(Collected data entries)

-- ==== Sys2Proof/Machine/Queue.lean ====
section
/-! DEFINITION. The vector queue of a thread whose scalar part runs ahead: dispatch, landing granules and commits, in their order
(01_thread.md R23-R31), and the limits on waits (12_cluster.md R274; 18_fabric.md R414). -/

namespace Sys2Proof.Machine

open Host (Outcome)

/-! ## What a queued instruction does -/

/-- How a queued instruction runs. -/
def planOf (op : VOp) : VPlan :=
  match op.kind with
  | .int o => intPlan o op
  | .dot4 => dotPlan op
  | .cmp c => cmpPlan c op
  | .flt o => fltPlan o op
  | .cvt e f => cvtPlan op e f
  | .mask o => maskPlan o op
  | .perm o => permPlan o op
  | .red o => redPlan o op
  | .seg o => segPlan o op
  | .sort o => sortPlan o op
  | .scale o => scalePlan o op
  | .load _ => memPlan op
  | .store _ => memPlan op
  | .atom _ => memPlan op
  | .comb _ => memPlan op
  | .fullEmpty o => fePlan op o
  | .pop => memPlan op
  | .tsend => sendPlan op
  | .copy => copyPlan op
  | .tileLoad _ => tilePlan op
  | .mrow _ => pipePlan op
  | .accRead => accPlan op
  | .accWrite => pipePlan op
  | .accClear => pipePlan op
  | .tileFree => freePlan op

/-- The head of the queue of the thread that runs replaced: its oldest entry that is not in the matrix pipe. -/
def State.setHead (s : State) (q : VEntry) : State :=
  { s with th := { s.th with vq := s.th.vq.takeWhile (·.piped) ++ q :: s.th.front.drop 1 } }

/-- The granule that EPC names when a trap lands at an entry. -/
def VEntry.gran (q : VEntry) : Option Nat := if (planOf q.op).gv && q.granule < 32 then some q.granule else none

/-- What is done for the thread of a slot, in its place. -/
def State.onSlot (s : State) (slot : Nat) (f : State → State) : State := (f (s.focus slot)).focus s.cur

/-- Where the thread that runs lands a trap that no instruction of it raises: its address and granule (R32); the head of its queue, or
the instruction it is at. -/
def landing (s : State) : Word × Option Nat :=
  match s.th.front with
  | q :: _ => (q.op.addr, if q.granule = 0 then none else q.gran)
  | [] => (s.th.pc, if s.th.gv then some s.th.gsuf.toNat else none)

/-! ## Dispatch, landing and commit (R23-R28) -/

/-- The head of a running thread's queue. -/
def headOf (s : State) (slot : Nat) : Option VEntry :=
  if (s.thread slot).slot == .running then (s.thread slot).front.head? else none

/-- What an instruction reads once, at its dispatch: the scales of a scaled one (03_numbers.md R86). -/
def VOp.capture (op : VOp) (t : Thread) : VOp :=
  match op.kind with
  | .scale _ => { op with scales := vread t.v 31 }
  | _ => op

/-- VECTOR_DISPATCH (R23, R24, R26): the oldest instruction of the queue, once its interlocks are all met and no value is on its way to its
destinations. -/
def dispatchHead (s : State) (slot : Nat) : State :=
  match headOf s slot with
  | some q => if q.dispatched then s else
    s.onSlot slot fun s0 =>
      let s := dispatchVec s0 (planOf q.op)
      if (planOf q.op).awaits s.th then s0 else
      let done (s : State) : State := s.setHead { q with op := q.op.capture s.th, dispatched := true }
      match q.op.kind with
      | .tileLoad _ => match dispatchTile s q.op with
        | .ok s => done s
        | .error (.trap c v) => takeTrap s0 c v q.op.addr none false
        | .error _ => s0
      | _ => done s
  | none => s

/-- VECTOR_DISPATCH. -/
def execVectorDispatch (slot : Nat) (s : State) : Outcome State Fault Refusal := .next (dispatchHead s slot)

/-- The next granule of the dispatched head lands, traps or waits (R24, R25, R30, R32). -/
def landGranule (s : State) (slot : Nat) : Outcome State Fault Refusal :=
  match headOf s slot with
  | none => .next s
  | some q =>
    let p := planOf q.op
    if !q.dispatched || p.steps ≤ q.granule then .next s else
    let f := s.focus slot
    match withSoft (p.gran q.granule) f with
    | .ok f' =>
      let g := q.granule + 1
      let q := { q with granule := g, piped := f'.th.rows.any (fun r => r.op.id == q.op.id) }
      .next (({ f' with th := f'.th.land p (if p.steps ≤ g then p.live else g) }.setHead q).focus s.cur)
    | .error (.trap c v) => .next ((takeTrap f c v q.op.addr (if p.gv then some q.granule else none) false).focus s.cur)
    | .error (.pantry key v) =>
      .next ((takeTrap (notePantry f key) 0x2A v q.op.addr (if p.gv then some q.granule else none) false).focus s.cur)
    | .error (.served die view v) =>
      .next ((takeTrap (setServed f die view) 0x51 v q.op.addr (if p.gv then some q.granule else none) false).focus s.cur)
    | .error (.wait w) =>
      let f := f.enterWait w none
      let f := match q.op.kind, w with
        | .fullEmpty o, .line _ => joinLines f f.clusterKey ⟨slot, q.op.feLines q.granule, o.wantsFull⟩
        | _, _ => f
      .next (f.focus s.cur)
    | .error (.fault r) => .fault r

/-- GRANULE_LANDING. -/
def execGranuleLanding (slot : Nat) (s : State) : Outcome State Fault Refusal := landGranule s slot

/-- The head commits once all its granules have landed, and a blocking engine operation is complete: its entry frees, and the scalar
instructions behind it may commit (R27, R28). -/
def commitHead (s : State) (slot : Nat) : State :=
  match headOf s slot with
  | none => s
  | some q =>
    if !q.dispatched || q.granule < (planOf q.op).steps then s else
    let s := match q.op.kind with
      | .copy => if q.op.n then s else runCopy s slot q.op.id
      | .tsend => if q.op.n then s else s.onSlot slot (fun s => hurry s slot q.op.id)
      | _ => s
    let t := s.thread slot
    let blocks := match q.op.kind with
      | .copy => !q.op.n && t.outstanding q.op.id
      | .tsend => !q.op.n && t.outstanding q.op.id
      | _ => false
    if blocks then s else
    s.setThread slot (t.freeEntry q.op.id)

/-- VECTOR_COMMIT. -/
def execVectorCommit (slot : Nat) (s : State) : Outcome State Fault Refusal := .next (commitHead s slot)

/-- SCALAR_COMMIT (R28): the oldest completed scalar instruction commits; none is older than it in the queue. -/
def execScalarCommit (slot : Nat) (s : State) : Outcome State Fault Refusal :=
  let t := s.thread slot
  if t.window = 0 then .next s else .next (s.setThread slot { t with window := t.window - 1 })

/-- The vector unit's next step for a thread: it dispatches the head of the queue, lands its next granule, or commits it. -/
def stepQueue (s : State) (slot : Nat) : Outcome State Fault Refusal :=
  match headOf s slot with
  | none => .next s
  | some q =>
    if !q.dispatched then .next (dispatchHead s slot)
    else if q.granule < (planOf q.op).steps then landGranule s slot
    else .next (commitHead s slot)

/-- LARDER_GRANULE_ACTION (R273): a waiting granule acts once its lines are in the state required. -/
def execLarderGranuleAction (slot : Nat) (s : State) : Outcome State Fault Refusal :=
  match headOf s slot with
  | some q => (match q.op.kind with
    | .fullEmpty _ => landGranule s slot
    | _ => .next s)
  | none =>
  retryAt s slot fun i s =>
    match i with
    | .ldw t b sn e k n => some (execLdw t b sn e k n s)
    | .ldc t b sn e k n => some (execLdc t b sn e k n s)
    | .stfl t b sn e k n => some (execStfl t b sn e k n s)
    | _ => none

/-! ## Limits (12_cluster.md R274; 18_fabric.md R414) -/

/-- The wait that holds a slot's thread: of the oldest queued instruction, or of the instruction that it is at. -/
def holdsAt (s : State) (slot : Nat) : Option Wait :=
  match headOf s slot with
  | some q =>
    let p := planOf q.op
    if !q.dispatched || p.steps ≤ q.granule then none else
    match p.gran q.granule (s.focus slot) with
    | .error (.wait w) => some w
    | _ => none
  | none => (s.thread slot).wait

/-- The thread of a slot takes a cause where it waits. -/
def trapWaiting (s : State) (slot : Nat) (cause : BitVec 7) (val : Word) : State :=
  s.onSlot slot fun s =>
    let (pc, gran) := match s.th.front with
      | q :: _ => (q.op.addr, q.gran)
      | [] => landing s
    takeTrap s cause val pc gran false

/-- FULL_EMPTY_TIMEOUT (R274): a granule that has waited longer than FETO takes cause 0x39, unless its lines are ready; the limit holds
for the steps of macro-operations in the same way. With FETO = 0 there is none. -/
def execFullEmptyTimeout (slot : Nat) (s : State) : Outcome State Fault Refusal :=
  if (s.cluster (slotCluster slot)).feto = 0 then .next s else
  match (if (s.thread slot).slot == .running then holdsAt s slot else none) with
  | some (.line _) =>
    match execLarderGranuleAction slot s with
    | .next s => match holdsAt s slot with
      | some (.line a) => .next (trapWaiting s slot 0x39 a)
      | _ => .next s
    | r => r
  | _ => .next (seqTimeout s (slotCluster slot) slot)

/-- FABRIC_TIMEOUT (R414): a request to a node that has stayed unreachable for FABTO ends: before its checks with cause 0x60 at the
granule or the scalar access, after them with a report for each element; those of the die's engines fail when they are tried again. -/
def execFabricTimeout (slot : Nat) (s : State) : Outcome State Fault Refusal :=
  match (if (s.thread slot).slot == .running then holdsAt s slot else none) with
  | some (.unreachable a node) =>
    if s.reachable (slotDie slot) node then .next (s.onSlot slot fun s => { s with th := { s.th with stalled := false } })
    else .next (trapWaiting s slot 0x60 a)
  | _ => .next (loseHolds (endTransfers s slot) (slotDie slot))

end Sys2Proof.Machine
end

**Assignment**
Starting at the line above that contains "the instruction it is at. -/", repeat each line exactly up to and including the line that contains "def VOp.capture (op", and stop there.

**Solved problem**
the instruction it is at. -/
def landing (s : State) : Word × Option Nat :=
  match s.th.front with
  | q :: _ => (q.op.addr, if q.granule = 0 then none else q.gran)
  | [] => (s.th.pc, if s.th.gv then some s.th.gsuf.toNat else none)

/-! ## Dispatch, landing and commit (R23-R28) -/

/-- The head of a running thread's queue. -/
def headOf (s : State) (slot : Nat) : Option VEntry :=
  if (s.thread slot).slot == .running then (s.thread slot).front.head? else none

/-- What an instruction reads once, at its dispatch: the scales of a scaled one (03_numbers.md R86). -/
def VOp.capture (op : VOp) (t : Thread) : VOp :=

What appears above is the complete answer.